9/7/17 One Expected A Bear to Appear – Washpen Falls

We had seen the giants before in British Columbia, Canada. The goliath Douglas Fir tree.  They were competing for supremacy over the Radiata Pine tree and, the Southern Rata tree which is one of New Zealand’s showiest and most beautiful of native plants when in blossom.

Even the largest lily in the world contested the landscape, the Tikouka.  Commonly known as the Cabbage Tree, early European settlers used the hollowed-out trunks for chimneys for their huts.  On the other hand, the dead leaves of cabbage trees burn readily, giving off intense heat.  People either hate them or they love them.  There is no in-between.

In the thick of either forest as the trail meandered from sea level elevation and back, one expected a bear to appear.  But this wasn’t Canada.  This was the headwaters of the Washpen Creek which is the longest tributary of the Hororata River.

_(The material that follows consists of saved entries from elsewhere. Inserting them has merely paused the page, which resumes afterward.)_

-- ==== Sys2Proof/Certificates/Slice0/Obligations.lean ====
section
/-!
DEFINITION. The statements. Each says which rule of spec/ it formalises. `s.Fresh` is what holds of the latch before an
instruction; a premise such as `updateRM w x s = .ok a s1` says that an operand can be accessed and what it reads.
-/
open Sys2Proof Sys2Proof.Machine

/-! Integer arithmetic, logic, shifts and bits. -/

/-- ADC, ADD, AND, OR, SBB, SUB, XOR: source read, destination read, result written, flags set. CMP and TEST change the
flags alone. -/
def Obligations.AluComplete : Prop :=
  (∀ p ∈ aluWriters, ∀ (f : AluForm) (s s1 s2 s3 : State) (b a : BitVec f.width.bits), s.Fresh →
      aluSource f s = .ok b s1 → updateRM f.width f.dst s1 = .ok a s2 →
      writeRM f.width (p.2 _ a b s.cf).1 f.dst s2 = .ok () s3 →
      ∃ t d, exec (p.1 f) s = .next t ∧
        Agree { s.retired with gpr := s.gpr.writeRM f.width f.dst (p.2 _ a b s.cf).1
                               eflags := clearRf ((p.2 _ a b s.cf).2.apply d s.eflags) } t ∧
        Stored s t (s.storeRM f.width f.dst (p.2 _ a b s.cf).1)) ∧
  (∀ (f : AluForm) (s s1 s2 : State) (b a : BitVec f.width.bits), s.Fresh →
    aluSource f s = .ok b s1 → readRM f.width f.dst s1 = .ok a s2 →
    ∃ t d, exec (.cmp f) s = .next t ∧
      Agree { s.retired with eflags := clearRf ((subFlags a b false).2.apply d s.eflags) } t ∧ Stored s t []) ∧
  (∀ (f : TestForm) (s s1 s2 : State) (b a : BitVec f.width.bits), s.Fresh →
    testSource f s = .ok b s1 → readRM f.width f.dst s1 = .ok a s2 →
    ∃ t d, exec (.test f) s = .next t ∧
      Agree { s.retired with eflags := clearRf ((logicFlags (a &&& b)).2.apply d s.eflags) } t ∧ Stored s t [])

/-- INC, DEC, NEG, NOT. -/
def Obligations.UnaryComplete : Prop :=
  ∀ s : State,
    (∀ f : IncForm, Modifies (.inc f) f.width f.dst incOp s) ∧ (∀ f : IncForm, Modifies (.dec f) f.width f.dst decOp s) ∧
    (∀ w x, Modifies (.neg w x) w x (fun a => subFlags 0 a false) s) ∧
    (∀ w x, Modifies (.not w x) w x (fun a => (~~~a, {})) s)
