/-- Settles O32: loads of tables, stores of tables, then the selector loads and stores of Protected Mode. -/
theorem descriptorTablesComplete : Obligations.DescriptorTablesComplete := by
  refine ⟨fun os m s s1 s2 fresh => ⟨fun v hc hv => ?_, fun p hp h k => ?_⟩, fun x s s1 fresh hp => ⟨fun v hc hv =>
    ⟨fun hn => lldt_null fresh hp hc hv hn, fun d s2 hn gdt inside hd sys present => ⟨fun type => ?_, fun s3 type hb => ?_⟩⟩,
    fun os p hq hw => ?_⟩⟩
  · exact tables_load fresh hc hv
  · simp only [List.mem_cons, List.not_mem_nil, or_false] at hp
    rcases hp with rfl | rfl
    · exact table_stores (y := s.gdtr) fresh h k
    · exact table_stores (y := s.idtr) fresh h k
  · exact lldt_loads fresh hp hc hv hn gdt inside hd sys present type
  · obtain ⟨t, e, changed, agree⟩ := ltr_loads fresh hp hc hv hn gdt inside hd present type hb
    refine ⟨t, e, agree, changed.value trivial, fun hw off a ha => ?_, changed.reaches⟩
    exact changed.frame trivial rfl hw off a fun q hq => by rw [List.mem_singleton.mp hq]; exact ha.symm
  · simp only [List.mem_cons, List.not_mem_nil, or_false] at hq
    rcases hq with rfl | rfl
    · exact selector_stores (r := fun s => s.ldtr.sel) (op := sldtOp) fresh hp rfl hw
    · exact selector_stores (r := fun s => s.tr.sel) (op := strOp) fresh hp rfl hw

end Sys2Proof.Machine
end

section
/-! SUPPORT. Far transfers outside Protected Mode, and what the checks of the others read (spec/40_int_a_to_c.md R427,
spec/42_int_j_to_l.md R513, spec/43_int_m_to_r.md R585). -/
namespace Sys2Proof.Machine
open Sys2Proof

theorem farPointer_reads : ∀ f : FarForm, Reads (farPointer f)
  | .ptr _ _ => .pure _
  | .mem _ m => ((readMemN_reads m _ _).bind fun _ => .pure _).bind fun _ => .pure _

theorem farDesc_reads (x : Word16) : Reads (farDesc x) :=
  Reads.get.bind fun _ => (Reads.check _ _).bind fun _ => (Reads.check _ _).bind fun _ => readDesc_reads x

theorem checkDirect_reads (x : Word16) (d : Desc) : Reads (checkDirect x d) :=
  Reads.get.bind fun _ => by
    split
    · exact (Reads.check _ _).bind fun _ => .check _ _
    · exact (Reads.check _ _).bind fun _ => (Reads.check _ _).bind fun _ => .check _ _

theorem checkDpl_reads (x : Word16) (d : Desc) (e : Word16 → Exc) : Reads (checkDpl x d e) :=
  Reads.get.bind fun _ => (Reads.check _ _).bind fun _ => .check _ _

theorem checkGate_reads (x : Word16) (d : Desc) (e : Word16 → Exc) : Reads (checkGate x d e) :=
  (checkDpl_reads x d e).bind fun _ => .check _ _

theorem checkTask_reads (x : Word16) (d : Desc) (e : Word16 → Exc) : Reads (checkTask x d e) :=
  (checkDpl_reads x d e).bind fun _ => (Reads.check _ _).bind fun _ => .check _ _
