-- ==== Sys2Proof/Machine/Bitfield.lean ====
section
/-! DEFINITION. The bitfield extractor and packer (42_bitfield.md): `BF_EXT` and `BF_INS`. -/

namespace Sys2Proof.Machine

/-- `(v >> LO) & mask` (R60). -/
def extractField (v : Word16) (lo hi : BitVec 4) : Word16 := (v >>> lo.toNat) &&& rangeMask lo hi

/-- `(v & ~(mask << LO)) | (FVAL << LO)` (R61). -/
def insertField (v : Word16) (lo hi : BitVec 4) (fval : Word16) : Word16 :=
  (v &&& ~~~ (rangeMask lo hi <<< lo.toNat)) ||| (fval <<< lo.toNat)

/-- `BF_EXT`'s outputs (R60). -/
def bfExtOutputs (p : Payload) (vord : ValueOrder) (lo hi : BitVec 4) : Outputs :=
  match rangeError lo hi with
  | some e => .ofError e
  | none => .ofField (extractField (value p vord) lo hi)

/-- The payload `BF_INS` makes, or the error it raises (R61). -/
def bfInsPayload (p : Payload) (vord : ValueOrder) (lo hi : BitVec 4) (fval : Word16) : Except BlockErr Payload :=
  match insertError lo hi fval with
  | some e => .error e
  | none => .ok (bytes (insertField (value p vord) lo hi fval) vord)

/-- `BF_INS`'s outputs (R61). -/
def bfInsOutputs (p : Payload) (vord : ValueOrder) (lo hi : BitVec 4) (fval : Word16) : Outputs :=
  match bfInsPayload p vord lo hi fval with
  | .error e => .ofError e
  | .ok q => .ofPayload q

/-- `BF_EXT` (R60). -/
def execBfExt (p : Payload) (vord : ValueOrder) (lo hi : BitVec 4) (s : State) : Result :=
  .next (s.drive (bfExtOutputs p vord lo hi))

/-- `BF_INS` (R61). -/
def execBfIns (p : Payload) (vord : ValueOrder) (lo hi : BitVec 4) (fval : Word16) (s : State) : Result :=
  .next (s.drive (bfInsOutputs p vord lo hi fval))

end Sys2Proof.Machine
end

The canopy was alive in song from the Bellbird.  Their notes echoed throughout the gorge which reminded us of a call to prayer in surround sound.  Fantails and sometimes the infrequent flit of a Tomtit guided us on the path trodden.  The same earth once used by Maori to trap and kill the giant flightless New Zealand bird, the Moa.  Some species grew to three metres and once an important source of food, they were all eaten as they have been extinct for three or four hundred years.

Erosion too carved out the rock into wave breaking shape formations.  Tree seeds can prosper in the slightest of soil.  This was evident with shades of green disrupting brown rock cliff faces.

The Bluff lookout allows for one to view the Canterbury Plains, 250 kms in length and an average of 60 kms in width.  The Rakaia River streaks across the flatlands.  The Washpen Falls would contribute to the water level somehow.

 

A place in history where sheep once tarzan swung into the stream to wash the wool before shorn.

That past time has long gone as well.  Go see for yourself.  The breath of fresh air above the giants is exhilarating.